Having spent years working with OneNote in my classroom, I was asked to join the Microsoft Education Summit in Austria, where I presented my use of OneNote in my math classes. I was encouraged in 2013 to apply for the MIE (Microsoft Innovative Educator) Expert program, and I did a small video back then about my use of OneNote and tablet PCs in my math lessons.
Out of 23,000 applicants, I was nominated with 250 others as a Microsoft Innovative Educator. That changed my life completely and, in 2014, got me a place in the Microsoft Global forum (now the Education Exchange) in Barcelona. It was really great to get into this family, as I like to call them. So many splendid educators and teachers from all over the world are willing to share their experiences and connections. The energy is unbelievable.
The year after I was nominated to become an MIE Fellow, after which I held some workshops in Brussels and other events, ultimately getting me a ticket to the Education Exchange in Redmond, in May 2015. It was amazing to be on the Microsoft campus, meeting other MIE Fellows and educators. And there was this one session – Satya Nadella took the place in front of us and talked to us for about 30 minutes, sharing Microsoft’s vision for education. It was another life-changing moment for me, joining my visit to the Kakuma refugee camp, where I teamed up with the best and most inspiring educators from all over the world.

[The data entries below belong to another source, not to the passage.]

-- ==== Sys2Proof/Laws/Ops.lean ====
section
/-! SUPPORT. What the shared operations can do: the fields each leaves as they were, and what putting an operation in flight does. -/

namespace Sys2Proof.Machine

/-! ### det -/

@[simp] theorem State.det_dev (s : State) (b : Nat) : (s.det b).dev = s.dev := by
  unfold State.det; split <;> simp only [State.setBitAt_dev]
@[simp] theorem State.det_tide (s : State) (b : Nat) : (s.det b).tide = s.tide := by
  unfold State.det; split <;> simp only [State.setBitAt_tide]
@[simp] theorem State.det_govW (s : State) (b : Nat) : (s.det b).govW = s.govW := by
  unfold State.det; split <;> simp only [State.setBitAt_govW]
@[simp] theorem State.det_govE (s : State) (b : Nat) : (s.det b).govE = s.govE := by
  unfold State.det; split <;> simp only [State.setBitAt_govE]
@[simp] theorem State.det_snap (s : State) (b : Nat) : (s.det b).snap = s.snap := by
  unfold State.det; split <;> simp only [State.setBitAt_snap]
@[simp] theorem State.det_strands (s : State) (b : Nat) : (s.det b).strands = s.strands := by
  unfold State.det; split <;> simp only [State.setBitAt_strands]
@[simp] theorem State.det_code (s : State) (b : Nat) : (s.det b).code = s.code := by
  unfold State.det; split <;> simp only [State.setBitAt_code]
@[simp] theorem State.det_marks (s : State) (b : Nat) : (s.det b).marks = s.marks := by
  unfold State.det; split <;> simp only [State.setBitAt_marks]
@[simp] theorem State.det_signals (s : State) (b : Nat) : (s.det b).signals = s.signals := by
  unfold State.det; split <;> simp only [State.setBitAt_signals]
@[simp] theorem State.det_lockx (s : State) (b : Nat) : (s.det b).lockx = s.lockx := by
  unfold State.det; split <;> simp only [State.setBitAt_lockx]
@[simp] theorem State.det_ops (s : State) (b : Nat) : (s.det b).ops = s.ops := by
  unfold State.det; split <;> simp only [State.setBitAt_ops]
@[simp] theorem State.det_nextOp (s : State) (b : Nat) : (s.det b).nextOp = s.nextOp := by
  unfold State.det; split <;> simp only [State.setBitAt_nextOp]
@[simp] theorem State.det_acc (s : State) (b : Nat) : (s.det b).acc = s.acc := by
  unfold State.det; split <;> simp only [State.setBitAt_acc]
@[simp] theorem State.det_feed (s : State) (b : Nat) : (s.det b).feed = s.feed := by
  unfold State.det; split <;> simp only [State.setBitAt_feed]
@[simp] theorem State.det_easelFree (s : State) (b : Nat) : (s.det b).easelFree = s.easelFree := by
  unfold State.det; split <;> simp only [State.setBitAt_easelFree]
@[simp] theorem State.det_bankFree (s : State) (b : Nat) : (s.det b).bankFree = s.bankFree := by
  unfold State.det; split <;> simp only [State.setBitAt_bankFree]
@[simp] theorem State.det_pipeFree (s : State) (b : Nat) : (s.det b).pipeFree = s.pipeFree := by
  unfold State.det; split <;> simp only [State.setBitAt_pipeFree]
@[simp] theorem State.det_varnishFree (s : State) (b : Nat) : (s.det b).varnishFree = s.varnishFree := by
  unfold State.det; split <;> simp only [State.setBitAt_varnishFree]
@[simp] theorem State.det_vectorFree (s : State) (b : Nat) : (s.det b).vectorFree = s.vectorFree := by
  unfold State.det; split <;> simp only [State.setBitAt_vectorFree]
@[simp] theorem State.det_mem (s : State) (b : Nat) : (s.det b).mem = s.mem := by
  unfold State.det; split <;> simp only [State.setBitAt_mem]
@[simp] theorem State.det_poison (s : State) (b : Nat) : (s.det b).poison = s.poison := by
  unfold State.det; split <;> simp only [State.setBitAt_poison]
@[simp] theorem State.det_onDie (s : State) (b : Nat) : (s.det b).onDie = s.onDie := by
  unfold State.det; split <;> simp only [State.setBitAt_onDie]
@[simp] theorem State.det_main (s : State) (b : Nat) : (s.det b).main = s.main := by
  unfold State.det; split <;> simp only [State.setBitAt_main]
@[simp] theorem State.det_manifests (s : State) (b : Nat) : (s.det b).manifests = s.manifests := by
  unfold State.det; split <;> simp only [State.setBitAt_manifests]
@[simp] theorem State.det_grids (s : State) (b : Nat) : (s.det b).grids = s.grids := by
  unfold State.det; split <;> simp only [State.setBitAt_grids]
@[simp] theorem State.det_fab (s : State) (b : Nat) : (s.det b).fab = s.fab := by
  unfold State.det; split <;> simp only [State.setBitAt_fab]
@[simp] theorem State.det_red (s : State) (b : Nat) : (s.det b).red = s.red := by
  unfold State.det; split <;> simp only [State.setBitAt_red]
@[simp] theorem State.det_com (s : State) (b : Nat) : (s.det b).com = s.com := by
  unfold State.det; split <;> simp only [State.setBitAt_com]
@[simp] theorem State.det_plan (s : State) (b : Nat) : (s.det b).plan = s.plan := by
  unfold State.det; split <;> simp only [State.setBitAt_plan]
@[simp] theorem State.det_log (s : State) (b : Nat) : (s.det b).log = s.log := by
  unfold State.det; split <;> simp only [State.setBitAt_log]
@[simp] theorem State.det_host (s : State) (b : Nat) : (s.det b).host = s.host := by
  unfold State.det; split <;> simp only [State.setBitAt_host]
@[simp] theorem State.det_sec (s : State) (b : Nat) : (s.det b).sec = s.sec := by
  unfold State.det; split <;> simp only [State.setBitAt_sec]
@[simp] theorem State.det_env (s : State) (b : Nat) : (s.det b).env = s.env := by
  unfold State.det; split <;> simp only [State.setBitAt_env]
@[simp] theorem State.det_i3c (s : State) (b : Nat) : (s.det b).i3c = s.i3c := by
  unfold State.det; split <;> simp only [State.setBitAt_i3c]
@[simp] theorem State.det_totals (s : State) (b : Nat) : (s.det b).totals = s.totals := by
  unfold State.det; split <;> simp only [State.setBitAt_totals]
@[simp] theorem State.det_pending (s : State) (b : Nat) : (s.det b).pending = s.pending := by
  unfold State.det; split <;> simp only [State.setBitAt_pending]
@[simp] theorem State.det_freeCtr (s : State) (b : Nat) : (s.det b).freeCtr = s.freeCtr := by
  unfold State.det; split <;> simp only [State.setBitAt_freeCtr]

/-! ### logOpen -/

/-- The state `t` is `s` but for the logbook and the registers that logging counts in. -/
def LoggedOnly (s t : State) : Prop := ∃ l r f, t = { s with log := l, regs := r, fresh := f }

theorem LoggedOnly.refl (s : State) : LoggedOnly s s := ⟨s.log, s.regs, s.fresh, rfl⟩

theorem LoggedOnly.trans {s t u : State} (h : LoggedOnly s t) (k : LoggedOnly t u) : LoggedOnly s u := by
  obtain ⟨_, _, _, rfl⟩ := h; obtain ⟨l, r, f, rfl⟩ := k; exact ⟨l, r, f, rfl⟩

theorem LoggedOnly.count (s : State) (r : Reg) (hi lo n : Nat) : LoggedOnly s (s.count r hi lo n) := ⟨s.log, _, _, rfl⟩

theorem LoggedOnly.withLog (s : State) (l : Log) : LoggedOnly s { s with log := l } := ⟨l, s.regs, s.fresh, rfl⟩

theorem State.logEnter_only (s : State) (r : LogRec) : LoggedOnly s (s.logEnter r) := by
  unfold State.logEnter
  extract_lets _ _ _ _ _ _
  split
  · split
    · exact (LoggedOnly.withLog s _).trans (LoggedOnly.count _ _ _ _ _)
    · exact LoggedOnly.withLog s _
  · exact LoggedOnly.withLog s _

theorem State.logEnter_foldl (rs : List LogRec) : ∀ s : State, LoggedOnly s (rs.foldl State.logEnter s) := by
  induction rs with
  | nil => exact LoggedOnly.refl
  | cons r rs ih => exact fun s => (s.logEnter_only r).trans (ih _)

theorem State.logExpire_only (s : State) (sel : LogRec → Bool) : LoggedOnly s (s.logExpire sel) :=
  (LoggedOnly.withLog s _).trans (State.logEnter_foldl _ _)

theorem State.logJoin_only (s : State) (e : Event) : LoggedOnly s (s.logJoin e) := by
  unfold State.logJoin
  split
  · exact LoggedOnly.withLog s _
  · split
    · exact LoggedOnly.withLog s _
    · exact LoggedOnly.count _ _ _ _ _

theorem State.logOpen_only (s : State) (e : Event) : LoggedOnly s (s.logOpen e) := (s.logExpire_only _).trans (State.logJoin_only _ _)

@[simp] theorem State.logExpire_dev (s : State) (sel : LogRec → Bool) : (s.logExpire sel).dev = s.dev := by
  obtain ⟨_, _, _, h⟩ := s.logExpire_only sel; rw [h]
@[simp] theorem State.logExpire_tide (s : State) (sel : LogRec → Bool) : (s.logExpire sel).tide = s.tide := by
  obtain ⟨_, _, _, h⟩ := s.logExpire_only sel; rw [h]
@[simp] theorem State.logExpire_govW (s : State) (sel : LogRec → Bool) : (s.logExpire sel).govW = s.govW := by
  obtain ⟨_, _, _, h⟩ := s.logExpire_only sel; rw [h]
@[simp] theorem State.logExpire_govE (s : State) (sel : LogRec → Bool) : (s.logExpire sel).govE = s.govE := by
  obtain ⟨_, _, _, h⟩ := s.logExpire_only sel; rw [h]
@[simp] theorem State.logExpire_run (s : State) (sel : LogRec → Bool) : (s.logExpire sel).run = s.run := by
  obtain ⟨_, _, _, h⟩ := s.logExpire_only sel; rw [h]
@[simp] theorem State.logExpire_snap (s : State) (sel : LogRec → Bool) : (s.logExpire sel).snap = s.snap := by
  obtain ⟨_, _, _, h⟩ := s.logExpire_only sel; rw [h]
@[simp] theorem State.logExpire_strands (s : State) (sel : LogRec → Bool) : (s.logExpire sel).strands = s.strands := by
  obtain ⟨_, _, _, h⟩ := s.logExpire_only sel; rw [h]
@[simp] theorem State.logExpire_code (s : State) (sel : LogRec → Bool) : (s.logExpire sel).code = s.code := by
  obtain ⟨_, _, _, h⟩ := s.logExpire_only sel; rw [h]
@[simp] theorem State.logExpire_marks (s : State) (sel : LogRec → Bool) : (s.logExpire sel).marks = s.marks := by
  obtain ⟨_, _, _, h⟩ := s.logExpire_only sel; rw [h]
@[simp] theorem State.logExpire_signals (s : State) (sel : LogRec → Bool) : (s.logExpire sel).signals = s.signals := by
  obtain ⟨_, _, _, h⟩ := s.logExpire_only sel; rw [h]
@[simp] theorem State.logExpire_lockx (s : State) (sel : LogRec → Bool) : (s.logExpire sel).lockx = s.lockx := by
  obtain ⟨_, _, _, h⟩ := s.logExpire_only sel; rw [h]
@[simp] theorem State.logExpire_ops (s : State) (sel : LogRec → Bool) : (s.logExpire sel).ops = s.ops := by
  obtain ⟨_, _, _, h⟩ := s.logExpire_only sel; rw [h]
@[simp] theorem State.logExpire_nextOp (s : State) (sel : LogRec → Bool) : (s.logExpire sel).nextOp = s.nextOp := by
  obtain ⟨_, _, _, h⟩ := s.logExpire_only sel; rw [h]
@[simp] theorem State.logExpire_acc (s : State) (sel : LogRec → Bool) : (s.logExpire sel).acc = s.acc := by
  obtain ⟨_, _, _, h⟩ := s.logExpire_only sel; rw [h]
@[simp] theorem State.logExpire_feed (s : State) (sel : LogRec → Bool) : (s.logExpire sel).feed = s.feed := by
  obtain ⟨_, _, _, h⟩ := s.logExpire_only sel; rw [h]
@[simp] theorem State.logExpire_easelFree (s : State) (sel : LogRec → Bool) : (s.logExpire sel).easelFree = s.easelFree := by
  obtain ⟨_, _, _, h⟩ := s.logExpire_only sel; rw [h]
@[simp] theorem State.logExpire_bankFree (s : State) (sel : LogRec → Bool) : (s.logExpire sel).bankFree = s.bankFree := by
  obtain ⟨_, _, _, h⟩ := s.logExpire_only sel; rw [h]
@[simp] theorem State.logExpire_pipeFree (s : State) (sel : LogRec → Bool) : (s.logExpire sel).pipeFree = s.pipeFree := by
  obtain ⟨_, _, _, h⟩ := s.logExpire_only sel; rw [h]
@[simp] theorem State.logExpire_varnishFree (s : State) (sel : LogRec → Bool) : (s.logExpire sel).varnishFree = s.varnishFree := by
  obtain ⟨_, _, _, h⟩ := s.logExpire_only sel; rw [h]
@[simp] theorem State.logExpire_vectorFree (s : State) (sel : LogRec → Bool) : (s.logExpire sel).vectorFree = s.vectorFree := by
  obtain ⟨_, _, _, h⟩ := s.logExpire_only sel; rw [h]
@[simp] theorem State.logExpire_mem (s : State) (sel : LogRec → Bool) : (s.logExpire sel).mem = s.mem := by
  obtain ⟨_, _, _, h⟩ := s.logExpire_only sel; rw [h]
@[simp] theorem State.logExpire_poison (s : State) (sel : LogRec → Bool) : (s.logExpire sel).poison = s.poison := by
  obtain ⟨_, _, _, h⟩ := s.logExpire_only sel; rw [h]
@[simp] theorem State.logExpire_onDie (s : State) (sel : LogRec → Bool) : (s.logExpire sel).onDie = s.onDie := by
  obtain ⟨_, _, _, h⟩ := s.logExpire_only sel; rw [h]
@[simp] theorem State.logExpire_main (s : State) (sel : LogRec → Bool) : (s.logExpire sel).main = s.main := by
  obtain ⟨_, _, _, h⟩ := s.logExpire_only sel; rw [h]
@[simp] theorem State.logExpire_manifests (s : State) (sel : LogRec → Bool) : (s.logExpire sel).manifests = s.manifests := by
  obtain ⟨_, _, _, h⟩ := s.logExpire_only sel; rw [h]
@[simp] theorem State.logExpire_grids (s : State) (sel : LogRec → Bool) : (s.logExpire sel).grids = s.grids := by
  obtain ⟨_, _, _, h⟩ := s.logExpire_only sel; rw [h]
@[simp] theorem State.logExpire_fab (s : State) (sel : LogRec → Bool) : (s.logExpire sel).fab = s.fab := by
  obtain ⟨_, _, _, h⟩ := s.logExpire_only sel; rw [h]
@[simp] theorem State.logExpire_red (s : State) (sel : LogRec → Bool) : (s.logExpire sel).red = s.red := by
  obtain ⟨_, _, _, h⟩ := s.logExpire_only sel; rw [h]
@[simp] theorem State.logExpire_com (s : State) (sel : LogRec → Bool) : (s.logExpire sel).com = s.com := by
  obtain ⟨_, _, _, h⟩ := s.logExpire_only sel; rw [h]
@[simp] theorem State.logExpire_plan (s : State) (sel : LogRec → Bool) : (s.logExpire sel).plan = s.plan := by
  obtain ⟨_, _, _, h⟩ := s.logExpire_only sel; rw [h]
@[simp] theorem State.logExpire_host (s : State) (sel : LogRec → Bool) : (s.logExpire sel).host = s.host := by
  obtain ⟨_, _, _, h⟩ := s.logExpire_only sel; rw [h]
@[simp] theorem State.logExpire_sec (s : State) (sel : LogRec → Bool) : (s.logExpire sel).sec = s.sec := by
  obtain ⟨_, _, _, h⟩ := s.logExpire_only sel; rw [h]
@[simp] theorem State.logExpire_env (s : State) (sel : LogRec → Bool) : (s.logExpire sel).env = s.env := by
  obtain ⟨_, _, _, h⟩ := s.logExpire_only sel; rw [h]
@[simp] theorem State.logExpire_i3c (s : State) (sel : LogRec → Bool) : (s.logExpire sel).i3c = s.i3c := by
  obtain ⟨_, _, _, h⟩ := s.logExpire_only sel; rw [h]
@[simp] theorem State.logExpire_totals (s : State) (sel : LogRec → Bool) : (s.logExpire sel).totals = s.totals := by
  obtain ⟨_, _, _, h⟩ := s.logExpire_only sel; rw [h]
@[simp] theorem State.logExpire_pending (s : State) (sel : LogRec → Bool) : (s.logExpire sel).pending = s.pending := by
  obtain ⟨_, _, _, h⟩ := s.logExpire_only sel; rw [h]
@[simp] theorem State.logExpire_freeCtr (s : State) (sel : LogRec → Bool) : (s.logExpire sel).freeCtr = s.freeCtr := by
  obtain ⟨_, _, _, h⟩ := s.logExpire_only sel; rw [h]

I really love to exchange ideas and pass on my knowledge, especially when it helps other educators to see the potential of technology in education. And thanks to social media, I can get in contact with this awesome network of MIE Experts from all over the world.
When it comes to teaching with technology at hand, a lot of topics are already perfectly laid out, perfectly prepared for our students out there. There are tons of free, high quality learning resources out there, all at your fingertips. If my students don’t understand my explanation for solving a quadratic equation, there’s another one out there.
Tech is certainly an accelerator, but for me it is important in how it shifts the how and the what of what we teach. In mathematics, we have technology that can solve equations with greater accuracy, but it is the human brain (and heart) that has to get behind the simple steps of a solution that lead into bigger things and the mathematical concepts behind them. And that’s where an educator steps in, to have a conversation about skills and concepts.
That’s why we as educators have to shift from teaching students in subjects, to teaching students in skills. I dream of a school where we do not have subjects like math, science or history. Instead, I envision topics like collaboration, creativity, communication and critical thinking. I see us making use of technology and tools to bringing groups of educators and students together and creating a bright future.
Kurt is currently working on the #HackOneNote Project , where he wants to establish a community of educators to create free, interactive and multimedia learning resources based on OneNote. Kurt also supports Project Kakuma, which strives to offer free education to African refugees via Skype.